Dataset items:
[Start of Attachment]
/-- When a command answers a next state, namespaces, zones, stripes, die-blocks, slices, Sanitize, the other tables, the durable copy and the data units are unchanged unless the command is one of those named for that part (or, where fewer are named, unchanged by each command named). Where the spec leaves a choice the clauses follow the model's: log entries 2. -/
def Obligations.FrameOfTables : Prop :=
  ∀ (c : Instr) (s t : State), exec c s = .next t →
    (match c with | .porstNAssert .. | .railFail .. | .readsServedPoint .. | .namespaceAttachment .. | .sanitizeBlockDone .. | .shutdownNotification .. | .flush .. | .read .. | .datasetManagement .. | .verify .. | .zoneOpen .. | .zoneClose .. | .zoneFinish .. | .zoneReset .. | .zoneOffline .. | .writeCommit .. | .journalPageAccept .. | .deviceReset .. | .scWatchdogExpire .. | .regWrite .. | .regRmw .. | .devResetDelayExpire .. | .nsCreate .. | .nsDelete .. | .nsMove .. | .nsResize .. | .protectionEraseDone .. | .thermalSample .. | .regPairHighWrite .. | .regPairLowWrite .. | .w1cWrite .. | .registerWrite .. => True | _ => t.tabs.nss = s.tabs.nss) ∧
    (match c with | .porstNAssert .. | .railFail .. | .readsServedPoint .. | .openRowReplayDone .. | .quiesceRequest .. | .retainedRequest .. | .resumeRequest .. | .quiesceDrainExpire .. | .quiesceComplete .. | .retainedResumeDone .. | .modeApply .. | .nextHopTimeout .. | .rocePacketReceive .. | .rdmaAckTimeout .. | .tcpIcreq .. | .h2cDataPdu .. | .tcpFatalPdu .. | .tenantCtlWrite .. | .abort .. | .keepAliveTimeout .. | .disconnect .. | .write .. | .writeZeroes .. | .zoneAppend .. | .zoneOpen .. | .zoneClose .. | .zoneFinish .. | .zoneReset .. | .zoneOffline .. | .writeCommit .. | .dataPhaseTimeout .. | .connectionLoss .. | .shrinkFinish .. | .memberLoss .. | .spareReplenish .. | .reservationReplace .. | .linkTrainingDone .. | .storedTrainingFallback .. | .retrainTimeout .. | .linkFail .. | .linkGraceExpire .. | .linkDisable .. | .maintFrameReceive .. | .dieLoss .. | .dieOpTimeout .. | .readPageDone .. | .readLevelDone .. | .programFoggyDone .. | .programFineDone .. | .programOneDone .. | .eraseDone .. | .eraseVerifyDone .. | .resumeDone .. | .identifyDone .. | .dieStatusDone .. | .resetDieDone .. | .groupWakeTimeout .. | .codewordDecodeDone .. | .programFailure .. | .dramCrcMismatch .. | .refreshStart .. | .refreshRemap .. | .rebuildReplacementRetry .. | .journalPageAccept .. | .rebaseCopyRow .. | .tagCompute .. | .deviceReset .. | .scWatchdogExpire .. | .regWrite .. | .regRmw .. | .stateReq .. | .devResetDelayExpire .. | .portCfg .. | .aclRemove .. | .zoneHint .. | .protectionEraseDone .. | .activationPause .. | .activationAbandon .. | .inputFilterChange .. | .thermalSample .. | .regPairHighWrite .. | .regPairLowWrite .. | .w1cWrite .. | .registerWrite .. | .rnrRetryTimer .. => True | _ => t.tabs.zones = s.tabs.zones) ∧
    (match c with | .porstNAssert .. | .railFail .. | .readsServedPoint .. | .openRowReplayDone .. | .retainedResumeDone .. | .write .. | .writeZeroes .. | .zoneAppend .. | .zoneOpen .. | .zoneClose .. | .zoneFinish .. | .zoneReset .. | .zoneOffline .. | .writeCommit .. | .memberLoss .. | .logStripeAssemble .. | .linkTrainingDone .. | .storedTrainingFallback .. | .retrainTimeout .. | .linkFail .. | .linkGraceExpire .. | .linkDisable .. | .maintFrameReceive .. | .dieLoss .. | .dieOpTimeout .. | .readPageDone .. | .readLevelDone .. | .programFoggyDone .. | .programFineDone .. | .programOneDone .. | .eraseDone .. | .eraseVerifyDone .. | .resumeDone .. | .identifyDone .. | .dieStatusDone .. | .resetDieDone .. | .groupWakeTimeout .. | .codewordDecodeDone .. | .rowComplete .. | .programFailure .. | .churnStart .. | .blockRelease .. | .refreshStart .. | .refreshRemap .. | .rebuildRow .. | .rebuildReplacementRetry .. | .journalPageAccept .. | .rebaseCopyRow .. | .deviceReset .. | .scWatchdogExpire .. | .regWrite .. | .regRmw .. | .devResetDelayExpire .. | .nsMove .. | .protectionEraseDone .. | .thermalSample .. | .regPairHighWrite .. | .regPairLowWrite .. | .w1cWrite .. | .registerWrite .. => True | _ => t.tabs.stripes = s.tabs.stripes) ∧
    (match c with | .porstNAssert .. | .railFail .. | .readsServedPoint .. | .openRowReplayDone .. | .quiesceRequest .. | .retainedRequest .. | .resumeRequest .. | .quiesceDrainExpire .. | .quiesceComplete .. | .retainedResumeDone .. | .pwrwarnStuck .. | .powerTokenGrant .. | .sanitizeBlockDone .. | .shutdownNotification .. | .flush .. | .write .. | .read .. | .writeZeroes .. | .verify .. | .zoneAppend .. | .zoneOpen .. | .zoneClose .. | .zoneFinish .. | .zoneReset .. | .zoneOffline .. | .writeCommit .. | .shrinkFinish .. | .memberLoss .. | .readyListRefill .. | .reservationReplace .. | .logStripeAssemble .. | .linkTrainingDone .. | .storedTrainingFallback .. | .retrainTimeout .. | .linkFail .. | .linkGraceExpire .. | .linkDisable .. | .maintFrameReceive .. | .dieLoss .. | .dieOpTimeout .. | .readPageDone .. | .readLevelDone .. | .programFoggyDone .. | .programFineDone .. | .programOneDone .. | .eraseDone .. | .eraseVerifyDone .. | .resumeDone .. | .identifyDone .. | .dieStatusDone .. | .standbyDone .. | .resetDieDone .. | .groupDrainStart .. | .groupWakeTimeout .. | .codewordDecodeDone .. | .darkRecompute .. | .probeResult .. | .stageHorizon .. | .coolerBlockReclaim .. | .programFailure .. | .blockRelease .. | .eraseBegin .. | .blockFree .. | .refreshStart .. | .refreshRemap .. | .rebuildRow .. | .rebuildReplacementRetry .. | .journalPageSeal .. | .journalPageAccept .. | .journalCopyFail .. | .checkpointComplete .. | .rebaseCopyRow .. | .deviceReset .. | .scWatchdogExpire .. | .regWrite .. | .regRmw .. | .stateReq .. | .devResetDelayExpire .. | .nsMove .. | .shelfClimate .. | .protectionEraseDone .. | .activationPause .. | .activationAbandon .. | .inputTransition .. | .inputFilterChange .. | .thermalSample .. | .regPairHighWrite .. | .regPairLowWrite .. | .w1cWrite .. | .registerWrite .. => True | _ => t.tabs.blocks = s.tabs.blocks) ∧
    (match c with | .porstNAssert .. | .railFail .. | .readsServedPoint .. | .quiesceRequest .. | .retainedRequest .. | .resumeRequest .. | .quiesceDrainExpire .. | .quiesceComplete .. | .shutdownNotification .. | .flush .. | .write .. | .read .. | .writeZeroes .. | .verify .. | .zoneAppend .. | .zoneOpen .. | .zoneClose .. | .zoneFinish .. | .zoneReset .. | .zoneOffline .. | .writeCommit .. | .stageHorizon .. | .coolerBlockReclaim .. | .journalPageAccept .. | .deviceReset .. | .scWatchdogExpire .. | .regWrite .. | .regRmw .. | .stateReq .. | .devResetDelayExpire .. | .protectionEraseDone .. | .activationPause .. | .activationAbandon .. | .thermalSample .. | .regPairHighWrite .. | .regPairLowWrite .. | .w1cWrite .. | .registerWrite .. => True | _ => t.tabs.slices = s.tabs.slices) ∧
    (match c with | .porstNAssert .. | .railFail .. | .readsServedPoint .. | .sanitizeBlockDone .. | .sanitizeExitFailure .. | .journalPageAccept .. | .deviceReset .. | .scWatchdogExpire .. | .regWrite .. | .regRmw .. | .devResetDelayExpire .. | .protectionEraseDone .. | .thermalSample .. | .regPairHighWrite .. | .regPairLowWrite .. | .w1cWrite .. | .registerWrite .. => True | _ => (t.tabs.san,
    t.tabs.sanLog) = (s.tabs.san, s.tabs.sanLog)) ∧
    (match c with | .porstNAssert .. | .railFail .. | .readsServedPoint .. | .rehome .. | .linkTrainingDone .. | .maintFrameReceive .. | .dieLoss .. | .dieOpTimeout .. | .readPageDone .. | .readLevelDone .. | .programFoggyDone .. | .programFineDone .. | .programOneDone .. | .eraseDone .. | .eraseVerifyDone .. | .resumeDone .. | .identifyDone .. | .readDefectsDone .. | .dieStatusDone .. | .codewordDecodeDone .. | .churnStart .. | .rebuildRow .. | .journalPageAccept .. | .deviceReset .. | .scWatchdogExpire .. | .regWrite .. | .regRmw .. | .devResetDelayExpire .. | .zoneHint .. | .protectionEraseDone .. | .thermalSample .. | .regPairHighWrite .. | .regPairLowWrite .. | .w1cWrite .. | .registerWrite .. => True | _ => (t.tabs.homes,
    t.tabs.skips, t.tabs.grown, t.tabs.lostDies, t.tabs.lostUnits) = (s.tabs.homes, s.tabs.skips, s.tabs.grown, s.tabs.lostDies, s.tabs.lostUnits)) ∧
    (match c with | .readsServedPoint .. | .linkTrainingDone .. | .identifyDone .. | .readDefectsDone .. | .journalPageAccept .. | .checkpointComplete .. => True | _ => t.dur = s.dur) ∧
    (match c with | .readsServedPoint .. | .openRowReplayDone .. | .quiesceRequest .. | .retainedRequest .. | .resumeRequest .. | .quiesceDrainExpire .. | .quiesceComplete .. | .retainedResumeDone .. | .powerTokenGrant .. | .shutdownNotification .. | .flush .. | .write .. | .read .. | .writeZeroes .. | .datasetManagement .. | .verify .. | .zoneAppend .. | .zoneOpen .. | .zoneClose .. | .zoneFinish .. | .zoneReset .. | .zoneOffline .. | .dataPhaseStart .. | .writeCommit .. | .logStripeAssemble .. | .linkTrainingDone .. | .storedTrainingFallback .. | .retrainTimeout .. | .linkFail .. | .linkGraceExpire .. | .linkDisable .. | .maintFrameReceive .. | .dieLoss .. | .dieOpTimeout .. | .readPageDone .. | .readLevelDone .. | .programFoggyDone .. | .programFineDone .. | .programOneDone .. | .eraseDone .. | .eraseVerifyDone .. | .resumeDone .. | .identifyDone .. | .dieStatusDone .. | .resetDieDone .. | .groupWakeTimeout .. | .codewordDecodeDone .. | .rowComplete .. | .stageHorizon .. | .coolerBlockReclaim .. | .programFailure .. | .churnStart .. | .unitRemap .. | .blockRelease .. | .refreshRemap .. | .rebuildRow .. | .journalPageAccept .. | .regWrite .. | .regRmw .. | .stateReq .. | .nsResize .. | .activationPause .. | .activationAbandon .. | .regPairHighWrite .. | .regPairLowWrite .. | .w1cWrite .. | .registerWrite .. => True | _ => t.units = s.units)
[End of Attachment]
*WHAT IS NEEDED:* Your task is to quote the lines above, beginning with the first and ending with the one that holds "t.tabs.nss = s.tabs.nss) ∧".

*TASK ANSWER:*
/-- When a command answers a next state, namespaces, zones, stripes, die-blocks, slices, Sanitize, the other tables, the durable copy and the data units are unchanged unless the command is one of those named for that part (or, where fewer are named, unchanged by each command named). Where the spec leaves a choice the clauses follow the model's: log entries 2. -/
def Obligations.FrameOfTables : Prop :=
  ∀ (c : Instr) (s t : State), exec c s = .next t →
    (match c with | .porstNAssert .. | .railFail .. | .readsServedPoint .. | .namespaceAttachment .. | .sanitizeBlockDone .. | .shutdownNotification .. | .flush .. | .read .. | .datasetManagement .. | .verify .. | .zoneOpen .. | .zoneClose .. | .zoneFinish .. | .zoneReset .. | .zoneOffline .. | .writeCommit .. | .journalPageAccept .. | .deviceReset .. | .scWatchdogExpire .. | .regWrite .. | .regRmw .. | .devResetDelayExpire .. | .nsCreate .. | .nsDelete .. | .nsMove .. | .nsResize .. | .protectionEraseDone .. | .thermalSample .. | .regPairHighWrite .. | .regPairLowWrite .. | .w1cWrite .. | .registerWrite .. => True | _ => t.tabs.nss = s.tabs.nss) ∧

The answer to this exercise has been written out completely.